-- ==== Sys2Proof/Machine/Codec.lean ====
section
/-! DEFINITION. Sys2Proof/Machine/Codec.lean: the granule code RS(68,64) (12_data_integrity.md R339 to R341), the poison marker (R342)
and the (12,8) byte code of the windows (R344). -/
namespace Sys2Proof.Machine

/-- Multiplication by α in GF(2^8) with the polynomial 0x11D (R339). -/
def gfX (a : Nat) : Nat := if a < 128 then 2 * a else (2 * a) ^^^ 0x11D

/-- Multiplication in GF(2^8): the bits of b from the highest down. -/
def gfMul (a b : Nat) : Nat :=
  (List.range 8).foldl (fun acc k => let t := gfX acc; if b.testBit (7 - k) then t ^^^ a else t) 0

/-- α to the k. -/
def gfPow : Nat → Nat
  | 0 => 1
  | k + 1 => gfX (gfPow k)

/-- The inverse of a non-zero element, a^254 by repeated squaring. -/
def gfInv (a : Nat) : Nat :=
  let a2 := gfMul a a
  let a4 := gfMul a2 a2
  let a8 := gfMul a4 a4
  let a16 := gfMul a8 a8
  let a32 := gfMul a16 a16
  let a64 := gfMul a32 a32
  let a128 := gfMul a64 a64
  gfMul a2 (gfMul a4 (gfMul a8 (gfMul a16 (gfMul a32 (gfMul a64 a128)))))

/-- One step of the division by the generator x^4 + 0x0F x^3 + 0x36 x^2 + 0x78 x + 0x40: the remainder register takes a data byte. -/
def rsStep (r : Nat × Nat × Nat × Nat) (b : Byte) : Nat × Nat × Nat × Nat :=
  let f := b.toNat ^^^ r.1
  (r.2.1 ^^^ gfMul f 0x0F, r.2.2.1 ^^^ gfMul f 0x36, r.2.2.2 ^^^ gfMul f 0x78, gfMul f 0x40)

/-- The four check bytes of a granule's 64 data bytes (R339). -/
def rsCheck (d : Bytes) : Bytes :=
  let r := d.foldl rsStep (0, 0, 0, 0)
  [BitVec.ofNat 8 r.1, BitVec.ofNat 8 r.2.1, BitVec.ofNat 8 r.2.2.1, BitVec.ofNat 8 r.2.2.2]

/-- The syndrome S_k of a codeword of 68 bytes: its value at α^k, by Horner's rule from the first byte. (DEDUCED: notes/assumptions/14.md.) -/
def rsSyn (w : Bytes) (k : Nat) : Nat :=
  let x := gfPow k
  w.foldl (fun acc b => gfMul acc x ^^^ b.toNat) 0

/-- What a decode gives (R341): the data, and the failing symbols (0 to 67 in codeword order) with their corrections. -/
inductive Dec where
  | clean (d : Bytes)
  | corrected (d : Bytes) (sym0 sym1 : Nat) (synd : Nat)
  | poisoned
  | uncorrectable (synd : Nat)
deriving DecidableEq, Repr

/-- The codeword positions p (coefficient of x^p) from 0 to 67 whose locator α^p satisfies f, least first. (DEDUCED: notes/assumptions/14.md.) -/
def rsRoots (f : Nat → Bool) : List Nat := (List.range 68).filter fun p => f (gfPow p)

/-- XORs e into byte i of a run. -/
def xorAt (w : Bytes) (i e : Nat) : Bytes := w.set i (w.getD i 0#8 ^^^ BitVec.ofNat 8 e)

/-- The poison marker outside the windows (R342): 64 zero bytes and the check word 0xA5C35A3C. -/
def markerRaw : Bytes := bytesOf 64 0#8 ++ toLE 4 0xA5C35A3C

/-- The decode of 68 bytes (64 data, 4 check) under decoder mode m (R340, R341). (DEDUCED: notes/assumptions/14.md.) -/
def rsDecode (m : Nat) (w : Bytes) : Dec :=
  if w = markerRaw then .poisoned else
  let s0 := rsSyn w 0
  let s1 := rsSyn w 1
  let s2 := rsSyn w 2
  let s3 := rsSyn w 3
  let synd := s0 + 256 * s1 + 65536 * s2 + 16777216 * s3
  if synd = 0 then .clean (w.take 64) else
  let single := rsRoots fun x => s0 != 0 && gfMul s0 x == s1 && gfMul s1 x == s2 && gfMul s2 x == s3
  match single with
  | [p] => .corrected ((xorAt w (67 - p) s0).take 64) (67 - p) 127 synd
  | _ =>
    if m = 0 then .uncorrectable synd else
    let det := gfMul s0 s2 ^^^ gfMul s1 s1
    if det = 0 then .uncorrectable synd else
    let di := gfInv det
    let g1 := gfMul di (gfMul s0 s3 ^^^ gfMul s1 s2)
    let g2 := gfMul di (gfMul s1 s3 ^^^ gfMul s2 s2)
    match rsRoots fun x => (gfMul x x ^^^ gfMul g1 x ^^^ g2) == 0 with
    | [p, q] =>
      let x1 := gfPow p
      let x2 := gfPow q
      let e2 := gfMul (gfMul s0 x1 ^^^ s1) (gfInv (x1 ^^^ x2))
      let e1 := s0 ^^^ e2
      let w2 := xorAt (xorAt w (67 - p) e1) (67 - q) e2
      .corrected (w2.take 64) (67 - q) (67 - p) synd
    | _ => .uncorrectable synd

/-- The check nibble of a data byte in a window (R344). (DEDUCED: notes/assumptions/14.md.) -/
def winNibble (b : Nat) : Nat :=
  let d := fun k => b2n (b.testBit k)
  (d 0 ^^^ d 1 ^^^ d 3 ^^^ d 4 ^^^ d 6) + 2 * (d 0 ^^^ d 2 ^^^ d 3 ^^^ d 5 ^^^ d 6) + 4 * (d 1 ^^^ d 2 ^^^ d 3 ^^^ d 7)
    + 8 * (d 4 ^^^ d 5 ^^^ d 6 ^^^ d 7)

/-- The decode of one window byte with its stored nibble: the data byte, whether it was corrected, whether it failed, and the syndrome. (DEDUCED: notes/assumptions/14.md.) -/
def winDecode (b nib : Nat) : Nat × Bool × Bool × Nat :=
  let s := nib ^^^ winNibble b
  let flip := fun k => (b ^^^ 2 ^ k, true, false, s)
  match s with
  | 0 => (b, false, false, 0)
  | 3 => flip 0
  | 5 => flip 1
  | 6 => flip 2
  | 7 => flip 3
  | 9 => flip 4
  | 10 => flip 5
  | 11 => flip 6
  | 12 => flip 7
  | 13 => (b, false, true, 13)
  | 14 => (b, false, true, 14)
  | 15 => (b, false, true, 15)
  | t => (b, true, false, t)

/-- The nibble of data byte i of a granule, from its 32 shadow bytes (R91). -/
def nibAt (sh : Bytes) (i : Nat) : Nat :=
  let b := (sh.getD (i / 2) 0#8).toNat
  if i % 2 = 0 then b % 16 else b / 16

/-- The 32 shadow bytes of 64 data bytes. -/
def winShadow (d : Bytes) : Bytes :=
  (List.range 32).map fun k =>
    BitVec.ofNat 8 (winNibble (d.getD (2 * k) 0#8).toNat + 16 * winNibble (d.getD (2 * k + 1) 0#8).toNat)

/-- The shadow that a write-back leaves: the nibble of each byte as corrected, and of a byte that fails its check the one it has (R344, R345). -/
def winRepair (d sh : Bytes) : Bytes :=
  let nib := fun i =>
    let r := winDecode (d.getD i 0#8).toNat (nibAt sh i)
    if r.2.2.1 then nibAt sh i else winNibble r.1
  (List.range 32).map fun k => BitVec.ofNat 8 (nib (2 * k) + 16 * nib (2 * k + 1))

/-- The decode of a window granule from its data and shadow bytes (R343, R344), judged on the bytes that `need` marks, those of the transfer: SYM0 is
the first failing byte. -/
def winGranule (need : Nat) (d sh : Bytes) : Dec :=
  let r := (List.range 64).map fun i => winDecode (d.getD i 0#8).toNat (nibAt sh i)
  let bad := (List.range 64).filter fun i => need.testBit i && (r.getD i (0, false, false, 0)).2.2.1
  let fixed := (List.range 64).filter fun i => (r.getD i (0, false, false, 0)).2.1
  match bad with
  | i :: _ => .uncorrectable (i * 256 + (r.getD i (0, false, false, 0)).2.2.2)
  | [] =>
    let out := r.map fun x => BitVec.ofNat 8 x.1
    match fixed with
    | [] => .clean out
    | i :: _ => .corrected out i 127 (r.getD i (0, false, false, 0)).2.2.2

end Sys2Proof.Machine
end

______________________________

Give back exactly the lines of the listing above that run from the line with "let f := b.toNat ^^^ r.1" to the line with "R341). (DEDUCED: notes/assumptions/14.md.) -/", inclusive.

  let f := b.toNat ^^^ r.1
  (r.2.1 ^^^ gfMul f 0x0F, r.2.2.1 ^^^ gfMul f 0x36, r.2.2.2 ^^^ gfMul f 0x78, gfMul f 0x40)

/-- The four check bytes of a granule's 64 data bytes (R339). -/
def rsCheck (d : Bytes) : Bytes :=
  let r := d.foldl rsStep (0, 0, 0, 0)
  [BitVec.ofNat 8 r.1, BitVec.ofNat 8 r.2.1, BitVec.ofNat 8 r.2.2.1, BitVec.ofNat 8 r.2.2.2]

/-- The syndrome S_k of a codeword of 68 bytes: its value at α^k, by Horner's rule from the first byte. (DEDUCED: notes/assumptions/14.md.) -/
def rsSyn (w : Bytes) (k : Nat) : Nat :=
  let x := gfPow k
  w.foldl (fun acc b => gfMul acc x ^^^ b.toNat) 0

/-- What a decode gives (R341): the data, and the failing symbols (0 to 67 in codeword order) with their corrections. -/
inductive Dec where
  | clean (d : Bytes)
  | corrected (d : Bytes) (sym0 sym1 : Nat) (synd : Nat)
  | poisoned
  | uncorrectable (synd : Nat)
deriving DecidableEq, Repr

/-- The codeword positions p (coefficient of x^p) from 0 to 67 whose locator α^p satisfies f, least first. (DEDUCED: notes/assumptions/14.md.) -/
def rsRoots (f : Nat → Bool) : List Nat := (List.range 68).filter fun p => f (gfPow p)

/-- XORs e into byte i of a run. -/
def xorAt (w : Bytes) (i e : Nat) : Bytes := w.set i (w.getD i 0#8 ^^^ BitVec.ofNat 8 e)

/-- The poison marker outside the windows (R342): 64 zero bytes and the check word 0xA5C35A3C. -/
def markerRaw : Bytes := bytesOf 64 0#8 ++ toLE 4 0xA5C35A3C

/-- The decode of 68 bytes (64 data, 4 check) under decoder mode m (R340, R341). (DEDUCED: notes/assumptions/14.md.) -/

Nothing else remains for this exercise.